> [Your task]: In the records below, find the line holding "results around an" and the line holding "(e.instr = .vfpAdd". Set down both, with every line between them, exactly.

(Beginning of Input)

/-- R144, R145, R146, R147, R152, R266, R271, R272, R273: the elements that `vfp` and `vcvt` write when they bind, every operand. `add`, `sub`,
`mul` and `fma` are rounded once; `min` and `max` return the other operand of a NaN; `exp2`, `log2`, `recip` and `rsqrt` are four fixed
functions of a pattern with the exact results and the bounds of the rule (log entry 9: of `exp2` and `log2` the bound is that of the two
results around an operand). `tobf`, `frombf`, `itof`, `ftoi`, `sat8` and `sat16` round and saturate, `mxq` and `mxd` go by the blocks of 32
below VL, `tdec` and `tenc` by the decode table; with ENC-VALID clear `tenc` gives code 0 and sets ENCERR. An inactive element
and every other register stand. What is below 2^-126 once rounded is zero by log entry 12 (DEDUCED). -/
def Obligations.VectorFloatSpecials : Prop :=
  ∃ exp2 log2 recip rsqrt : Word32 → Word32, F32Exp2 exp2 ∧ F32Log2 log2 ∧ F32Recip recip ∧ F32Rsqrt rsqrt ∧
  ∀ (s : State) (q l k : Nat) (e : VecEntry), Binds s q l k e → e.vl ≤ 64 →
  ∀ (S : Bool) (d a b : BitVec 4) (m : BitVec 5),
    let x := s.core (.comp k)
    let el (r : BitVec 4) (i : Nat) : Word32 := x.velem r.toNat i
    let occ := (e.vl + 15) / 16
    let writes (occ lat : Nat) (f : Nat → Word32 → Prop) : Prop := ∃ r, exec (.vectorBind q l) s = .next r ∧
      Bound s r q l k e occ lat none ∧ ElementsWritten s r k d (Active e) f
    let rounded (v : Rat) (w : Word32) : Prop := F32Rounds (decide (v < 0)) |v| w
    let chosen (sign : Int) (p r w : Word32) : Prop :=
      (F32Nan p → w = f32Read r) ∧ (¬ F32Nan p → F32Nan r → w = f32Read p) ∧
      (¬ F32Nan p → ¬ F32Nan r → w = if sign * f32Order p ≤ sign * f32Order r then f32Read p else f32Read r)
    let clamped (n : Nat) (v : Int) : Word32 := BitVec.ofInt 32 (max (-2 ^ (n - 1)) (min (2 ^ (n - 1) - 1) v))
    let special (p : Word32) : Prop := F32Nan p ∨ F32Inf p
    (e.instr = .vfpAdd S d a b m → writes occ 4 (fun i w => F32Sum (el a i) (el b i) w)) ∧
    (e.instr = .vfpSub S d a b m → writes occ 4 (fun i w => F32Sum (el a i) (el b i ^^^ 0x8000_0000) w)) ∧
    (e.instr = .vfpMul S d a b m → writes occ 4 (fun i w => F32Product (el a i) (el b i) w)) ∧
    (e.instr = .vfpFma S d a b m → writes occ 4 (fun i w => F32Fma (el d i) (el a i) (el b i) w)) ∧
    (e.instr = .vfpMin S d a b m → writes occ 4 (fun i w => chosen 1 (el a i) (el b i) w)) ∧
    (e.instr = .vfpMax S d a b m → writes occ 4 (fun i w => chosen (-1) (el a i) (el b i) w)) ∧
    (e.instr = .vfpAbs S d a m → writes occ 4 (fun i w => w = f32Read (el a i) &&& 0x7FFF_FFFF)) ∧
    (e.instr = .vfpNeg S d a m → writes occ 4 (fun i w =>
      (F32Nan (el a i) → w = 0x7FC0_0000) ∧ (¬ F32Nan (el a i) → w = f32Read (el a i) ^^^ 0x8000_0000))) ∧
    (e.instr = .vfpExp2 S d a m → writes (2 * occ) 6 (fun i w => w = exp2 (el a i))) ∧
    (e.instr = .vfpLog2 S d a m → writes (2 * occ) 6 (fun i w => w = log2 (el a i))) ∧
    (e.instr = .vfpRecip S d a m → writes (2 * occ) 6 (fun i w => w = recip (el a i))) ∧
    (e.instr = .vfpRsqrt S d a m → writes (2 * occ) 6 (fun i w => w = rsqrt (el a i))) ∧
    (e.instr = .vcvtTobf S d a m → writes occ 2 (fun i w =>
      ∃ h, Bf16Rounds (el a i) h ∧ w = h.setWidth 32)) ∧
    (e.instr = .vcvtFrombf S d a m → writes occ 2 (fun i w => w = bf16Read ((el a i).extractLsb' 0 16))) ∧
    (e.instr = .vcvtItof S d a m → writes occ 2 (fun i w => rounded ((el a i).toInt : Rat) w)) ∧
    (e.instr = .vcvtFtoi S d a m → writes occ 2 (fun i w =>
      (F32Nan (el a i) → w = 0) ∧ (F32Inf (el a i) → w = if (el a i).getLsbD 31 then 0x8000_0000 else 0x7FFF_FFFF) ∧
      (¬ special (el a i) → ∃ n : Int, NearestEven (f32Value (el a i)) n ∧ w = clamped 32 n))) ∧
    (e.instr = .vcvtSat8 S d a m → writes occ 2 (fun i w => w = clamped 8 (el a i).toInt)) ∧
    (e.instr = .vcvtSat16 S d a m → writes occ 2 (fun i w => w = clamped 16 (el a i).toInt)) ∧
    (b ≠ d → e.instr = .vcvtMxq S d a b → ∃ r, exec (.vectorBind q l) s = .next r ∧ Bound s r q l k e (occ + 1) 4 none ∧
      ∃ (code : Nat → Nat) (v : Nat → Int), (∀ j, 32 * j < e.vl → QuantisedBlock (el a) (fun i => i / 32 = j ∧ i < e.vl) (code j) v) ∧
        (∀ j, e.vl ≤ 32 * j → code j = 0) ∧
        (∀ i, i < e.vl → (r.core (.comp k)).velem d.toNat i = BitVec.ofInt 32 (v i)) ∧
        (r.core (.comp k)).velem b.toNat 0 = BitVec.ofNat 32 (code 0) ∧
        (r.core (.comp k)).velem b.toNat 1 = BitVec.ofNat 32 (code 1) ∧
        (r.core (.comp k)).velem b.toNat 2 = BitVec.ofNat 32 (max (code 0) (code 1)) ∧
        ∀ n i, n < 16 → i < 64 → (n ≠ d.toNat ∨ e.vl ≤ i) → (n ≠ b.toNat ∨ 3 ≤ i) → (r.core (.comp k)).velem n i = x.velem n i) ∧
    (b ≠ d → e.instr = .vcvtMxd S d a b → writes (occ + 1) 4 (fun i w =>
      let code := (el b (i / 32)).extractLsb' 0 8
      (code = 255 → w = 0x7FC0_0000) ∧
      (code ≠ 255 → rounded ((((el a i).extractLsb' 0 8).toInt : Rat) * 2 ^ ((code.toNat : Int) - 133)) w))) ∧
    let entry (i : Nat) : BitVec 19 := (mapGet x.slice.dtab i).getD 0
    let value (i : Nat) : Word32 := f32Read (((entry i).extractLsb' 18 1 ++ (entry i).extractLsb' 0 18 ++ (0 : BitVec 13)))
    (e.instr = .vcvtTdec S d a m → writes occ 2 (fun i w => w = value ((el a i).extractLsb' 0 8).toNat)) ∧
    (e.instr = .vcvtTenc S d a m → x.sys.dtstat.getLsbD 0 = false →
      let flagged := { x with sys := { x.sys with dtstat := x.sys.dtstat ||| 2 } }
      ∃ r, exec (.vectorBind q l) s = .next r ∧ Bound (s.setCore (.comp k) flagged) r q l k e (2 * occ) 4 none ∧
        ElementsWritten s r k d (Active e) (fun _ w => w = 0)) ∧
    (e.instr = .vcvtTenc S d a m → x.sys.dtstat.getLsbD 0 = true → writes (2 * occ) 4 (fun i w =>
      let p := el a i
      let first (is : Nat → Prop) : Prop := (∀ n, n < 256 → is n → is w.toNat ∧ w.toNat ≤ n) ∧ ((∀ n, n < 256 → ¬ is n) → w = 0)
      let same (n : Nat) : Prop := value n = p
      let far (n : Nat) : Rat := |f32Value p - f32Value (value n)|
      let finite (n : Nat) : Prop := n < 256 ∧ ¬ special (value n)
      let prefers (n c : Nat) : Prop :=                                      -- entry n is no worse than entry c at one distance
        let z (c : Nat) : Bool := decide (value c &&& 0x7FFF_FFFF = 0)
        let signed (c : Nat) : Bool := (value c).getLsbD 31 == p.getLsbD 31
        let size (c : Nat) : Nat := ((value c).extractLsb' 0 31).toNat
        if p.extractLsb' 23 8 = 0 ∧ z n ∧ z c ∧ signed n ≠ signed c then signed n
        else if n % 2 ≠ c % 2 then n % 2 = 0
        else if size n ≠ size c then size n < size c
        else n ≤ c
      (F32Nan p → first (fun n => F32Nan (value n))) ∧
      (F32Inf p → (∃ n, n < 256 ∧ same n) → first same) ∧
      (F32Inf p → (∀ n, n < 256 → ¬ same n) → ∀ n, finite n → finite w.toNat ∧
        if p.getLsbD 31 then f32Value (value w.toNat) ≤ f32Value (value n) else f32Value (value n) ≤ f32Value (value w.toNat)) ∧
      (¬ special p → ∀ n, finite n → finite w.toNat ∧ far w.toNat ≤ far n ∧ (far w.toNat = far n → prefers w.toNat n))))
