theorem RoundTrip.sunbind (S : Bool) (d : BitVec 5) (n : BitVec 2) : RoundTrip.Statement (.sunbind S d n) := by
  refine RoundTrip.of_word (wordOf S 0x3F (place d 19 + 0x100 + place n 3)) rfl fun hw next => ?_
  have b_d := d.isLt
  have b_n := n.isLt
  have b_S := S.toNat_le
  refine decode_of (BitVec.ofNat 32 (S.toNat * 2 ^ 31 + 0x3F * 2 ^ 24 + (place d 19 + 0x100 + place n 3))) next ?_ hw
  generalize hx : S.toNat * 2 ^ 31 + 0x3F * 2 ^ 24 + (place d 19 + 0x100 + place n 3) = x
  simp only [place] at hx
  refine raw3F _ _ (field_of x 24 7 0x3F (by omega) (by omega)) ?_
  have c_1 := field_of x 0 3 0 (by omega) (by omega)
  have c_2 := field_of x 5 3 0 (by omega) (by omega)
  have c_3 := field_of x 8 1 1 (by omega) (by omega)
  have c_4 := field_of x 9 10 0 (by omega) (by omega)
  have f_d := field_eq x 19 5 d (by omega) (by omega)
  have f_n := field_eq x 3 2 n (by omega) (by omega)
  have f_S := top_of x S (by omega)
  simp [decodeOp3F, c_1, c_2, c_3, c_4, f_d, f_n, f_S]

theorem RoundTrip.vintAdd (S : Bool) (d : BitVec 4) (a : BitVec 4) (b : BitVec 4) (m : BitVec 5) (t : BitVec 2) : RoundTrip.Statement (.vintAdd S d a b m t) := by
  refine RoundTrip.of_word (wordOf S 0x40 (place d 20 + place a 16 + place b 12 + place m 7 + place t 5)) rfl fun hw next => ?_
  have b_d := d.isLt
  have b_a := a.isLt
  have b_b := b.isLt
  have b_m := m.isLt
  have b_t := t.isLt
  have b_S := S.toNat_le
  refine decode_of (BitVec.ofNat 32 (S.toNat * 2 ^ 31 + 0x40 * 2 ^ 24 + (place d 20 + place a 16 + place b 12 + place m 7 + place t 5))) next ?_ hw
  generalize hx : S.toNat * 2 ^ 31 + 0x40 * 2 ^ 24 + (place d 20 + place a 16 + place b 12 + place m 7 + place t 5) = x
  simp only [place] at hx
  refine raw40 _ _ (field_of x 24 7 0x40 (by omega) (by omega)) ?_
  have c_1 := field_of x 0 5 0 (by omega) (by omega)
  have f_d := field_eq x 20 4 d (by omega) (by omega)
  have f_a := field_eq x 16 4 a (by omega) (by omega)
  have f_b := field_eq x 12 4 b (by omega) (by omega)
  have f_m := field_eq x 7 5 m (by omega) (by omega)
  have f_t := field_eq x 5 2 t (by omega) (by omega)
  have f_S := top_of x S (by omega)
  simp [decodeOp40, c_1, f_d, f_a, f_b, f_m, f_t, f_S]

theorem RoundTrip.vintSub (S : Bool) (d : BitVec 4) (a : BitVec 4) (b : BitVec 4) (m : BitVec 5) (t : BitVec 2) : RoundTrip.Statement (.vintSub S d a b m t) := by
  refine RoundTrip.of_word (wordOf S 0x40 (place d 20 + place a 16 + place b 12 + place m 7 + place t 5 + 0x1)) rfl fun hw next => ?_
  have b_d := d.isLt
  have b_a := a.isLt
  have b_b := b.isLt
  have b_m := m.isLt
  have b_t := t.isLt
  have b_S := S.toNat_le
  refine decode_of (BitVec.ofNat 32 (S.toNat * 2 ^ 31 + 0x40 * 2 ^ 24 + (place d 20 + place a 16 + place b 12 + place m 7 + place t 5 + 0x1))) next ?_ hw
  generalize hx : S.toNat * 2 ^ 31 + 0x40 * 2 ^ 24 + (place d 20 + place a 16 + place b 12 + place m 7 + place t 5 + 0x1) = x
  simp only [place] at hx
  refine raw40 _ _ (field_of x 24 7 0x40 (by omega) (by omega)) ?_
  have c_1 := field_of x 0 5 1 (by omega) (by omega)
  have f_d := field_eq x 20 4 d (by omega) (by omega)
  have f_a := field_eq x 16 4 a (by omega) (by omega)
  have f_b := field_eq x 12 4 b (by omega) (by omega)
  have f_m := field_eq x 7 5 m (by omega) (by omega)
  have f_t := field_eq x 5 2 t (by omega) (by omega)
  have f_S := top_of x S (by omega)
  simp [decodeOp40, c_1, f_d, f_a, f_b, f_m, f_t, f_S]

theorem RoundTrip.vintAdds (S : Bool) (d : BitVec 4) (a : BitVec 4) (b : BitVec 4) (m : BitVec 5) (t : BitVec 2) : RoundTrip.Statement (.vintAdds S d a b m t) := by
  refine RoundTrip.of_word (wordOf S 0x40 (place d 20 + place a 16 + place b 12 + place m 7 + place t 5 + 0x2)) rfl fun hw next => ?_
  have b_d := d.isLt
  have b_a := a.isLt
  have b_b := b.isLt
  have b_m := m.isLt
  have b_t := t.isLt
  have b_S := S.toNat_le
  refine decode_of (BitVec.ofNat 32 (S.toNat * 2 ^ 31 + 0x40 * 2 ^ 24 + (place d 20 + place a 16 + place b 12 + place m 7 + place t 5 + 0x2))) next ?_ hw
  generalize hx : S.toNat * 2 ^ 31 + 0x40 * 2 ^ 24 + (place d 20 + place a 16 + place b 12 + place m 7 + place t 5 + 0x2) = x
  simp only [place] at hx
  refine raw40 _ _ (field_of x 24 7 0x40 (by omega) (by omega)) ?_
  have c_1 := field_of x 0 5 2 (by omega) (by omega)
  have f_d := field_eq x 20 4 d (by omega) (by omega)
  have f_a := field_eq x 16 4 a (by omega) (by omega)
  have f_b := field_eq x 12 4 b (by omega) (by omega)
  have f_m := field_eq x 7 5 m (by omega) (by omega)
  have f_t := field_eq x 5 2 t (by omega) (by omega)
  have f_S := top_of x S (by omega)
  simp [decodeOp40, c_1, f_d, f_a, f_b, f_m, f_t, f_S]

theorem RoundTrip.vintSubs (S : Bool) (d : BitVec 4) (a : BitVec 4) (b : BitVec 4) (m : BitVec 5) (t : BitVec 2) : RoundTrip.Statement (.vintSubs S d a b m t) := by
  refine RoundTrip.of_word (wordOf S 0x40 (place d 20 + place a 16 + place b 12 + place m 7 + place t 5 + 0x3)) rfl fun hw next => ?_
  have b_d := d.isLt
  have b_a := a.isLt
  have b_b := b.isLt
  have b_m := m.isLt
  have b_t := t.isLt
  have b_S := S.toNat_le
  refine decode_of (BitVec.ofNat 32 (S.toNat * 2 ^ 31 + 0x40 * 2 ^ 24 + (place d 20 + place a 16 + place b 12 + place m 7 + place t 5 + 0x3))) next ?_ hw
  generalize hx : S.toNat * 2 ^ 31 + 0x40 * 2 ^ 24 + (place d 20 + place a 16 + place b 12 + place m 7 + place t 5 + 0x3) = x
  simp only [place] at hx
  refine raw40 _ _ (field_of x 24 7 0x40 (by omega) (by omega)) ?_
  have c_1 := field_of x 0 5 3 (by omega) (by omega)
  have f_d := field_eq x 20 4 d (by omega) (by omega)
  have f_a := field_eq x 16 4 a (by omega) (by omega)
  have f_b := field_eq x 12 4 b (by omega) (by omega)
  have f_m := field_eq x 7 5 m (by omega) (by omega)
  have f_t := field_eq x 5 2 t (by omega) (by omega)
  have f_S := top_of x S (by omega)
  simp [decodeOp40, c_1, f_d, f_a, f_b, f_m, f_t, f_S]

theorem RoundTrip.vintMul (S : Bool) (d : BitVec 4) (a : BitVec 4) (b : BitVec 4) (m : BitVec 5) (t : BitVec 2) : RoundTrip.Statement (.vintMul S d a b m t) := by
  refine RoundTrip.of_word (wordOf S 0x40 (place d 20 + place a 16 + place b 12 + place m 7 + place t 5 + 0x4)) rfl fun hw next => ?_
  have b_d := d.isLt
  have b_a := a.isLt
  have b_b := b.isLt
  have b_m := m.isLt
  have b_t := t.isLt
  have b_S := S.toNat_le
  refine decode_of (BitVec.ofNat 32 (S.toNat * 2 ^ 31 + 0x40 * 2 ^ 24 + (place d 20 + place a 16 + place b 12 + place m 7 + place t 5 + 0x4))) next ?_ hw
  generalize hx : S.toNat * 2 ^ 31 + 0x40 * 2 ^ 24 + (place d 20 + place a 16 + place b 12 + place m 7 + place t 5 + 0x4) = x
  simp only [place] at hx
  refine raw40 _ _ (field_of x 24 7 0x40 (by omega) (by omega)) ?_
  have c_1 := field_of x 0 5 4 (by omega) (by omega)
  have f_d := field_eq x 20 4 d (by omega) (by omega)
  have f_a := field_eq x 16 4 a (by omega) (by omega)
  have f_b := field_eq x 12 4 b (by omega) (by omega)
  have f_m := field_eq x 7 5 m (by omega) (by omega)
  have f_t := field_eq x 5 2 t (by omega) (by omega)
  have f_S := top_of x S (by omega)
  simp [decodeOp40, c_1, f_d, f_a, f_b, f_m, f_t, f_S]

theorem RoundTrip.vintMulh (S : Bool) (d : BitVec 4) (a : BitVec 4) (b : BitVec 4) (m : BitVec 5) (t : BitVec 2) : RoundTrip.Statement (.vintMulh S d a b m t) := by
  refine RoundTrip.of_word (wordOf S 0x40 (place d 20 + place a 16 + place b 12 + place m 7 + place t 5 + 0x5)) rfl fun hw next => ?_
  have b_d := d.isLt
  have b_a := a.isLt
  have b_b := b.isLt
  have b_m := m.isLt
  have b_t := t.isLt
  have b_S := S.toNat_le
  refine decode_of (BitVec.ofNat 32 (S.toNat * 2 ^ 31 + 0x40 * 2 ^ 24 + (place d 20 + place a 16 + place b 12 + place m 7 + place t 5 + 0x5))) next ?_ hw
  generalize hx : S.toNat * 2 ^ 31 + 0x40 * 2 ^ 24 + (place d 20 + place a 16 + place b 12 + place m 7 + place t 5 + 0x5) = x
  simp only [place] at hx
  refine raw40 _ _ (field_of x 24 7 0x40 (by omega) (by omega)) ?_
  have c_1 := field_of x 0 5 5 (by omega) (by omega)
  have f_d := field_eq x 20 4 d (by omega) (by omega)
  have f_a := field_eq x 16 4 a (by omega) (by omega)
  have f_b := field_eq x 12 4 b (by omega) (by omega)
  have f_m := field_eq x 7 5 m (by omega) (by omega)
  have f_t := field_eq x 5 2 t (by omega) (by omega)
  have f_S := top_of x S (by omega)
  simp [decodeOp40, c_1, f_d, f_a, f_b, f_m, f_t, f_S]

(End of Input)

> [Your solution]:
results around an operand). `tobf`, `frombf`, `itof`, `ftoi`, `sat8` and `sat16` round and saturate, `mxq` and `mxd` go by the blocks of 32
below VL, `tdec` and `tenc` by the decode table; with ENC-VALID clear `tenc` gives code 0 and sets ENCERR. An inactive element
and every other register stand. What is below 2^-126 once rounded is zero by log entry 12 (DEDUCED). -/
def Obligations.VectorFloatSpecials : Prop :=
  ∃ exp2 log2 recip rsqrt : Word32 → Word32, F32Exp2 exp2 ∧ F32Log2 log2 ∧ F32Recip recip ∧ F32Rsqrt rsqrt ∧
  ∀ (s : State) (q l k : Nat) (e : VecEntry), Binds s q l k e → e.vl ≤ 64 →
  ∀ (S : Bool) (d a b : BitVec 4) (m : BitVec 5),
    let x := s.core (.comp k)
    let el (r : BitVec 4) (i : Nat) : Word32 := x.velem r.toNat i
    let occ := (e.vl + 15) / 16
    let writes (occ lat : Nat) (f : Nat → Word32 → Prop) : Prop := ∃ r, exec (.vectorBind q l) s = .next r ∧
      Bound s r q l k e occ lat none ∧ ElementsWritten s r k d (Active e) f
    let rounded (v : Rat) (w : Word32) : Prop := F32Rounds (decide (v < 0)) |v| w
    let chosen (sign : Int) (p r w : Word32) : Prop :=
      (F32Nan p → w = f32Read r) ∧ (¬ F32Nan p → F32Nan r → w = f32Read p) ∧
      (¬ F32Nan p → ¬ F32Nan r → w = if sign * f32Order p ≤ sign * f32Order r then f32Read p else f32Read r)
    let clamped (n : Nat) (v : Int) : Word32 := BitVec.ofInt 32 (max (-2 ^ (n - 1)) (min (2 ^ (n - 1) - 1) v))
    let special (p : Word32) : Prop := F32Nan p ∨ F32Inf p
    (e.instr = .vfpAdd S d a b m → writes occ 4 (fun i w => F32Sum (el a i) (el b i) w)) ∧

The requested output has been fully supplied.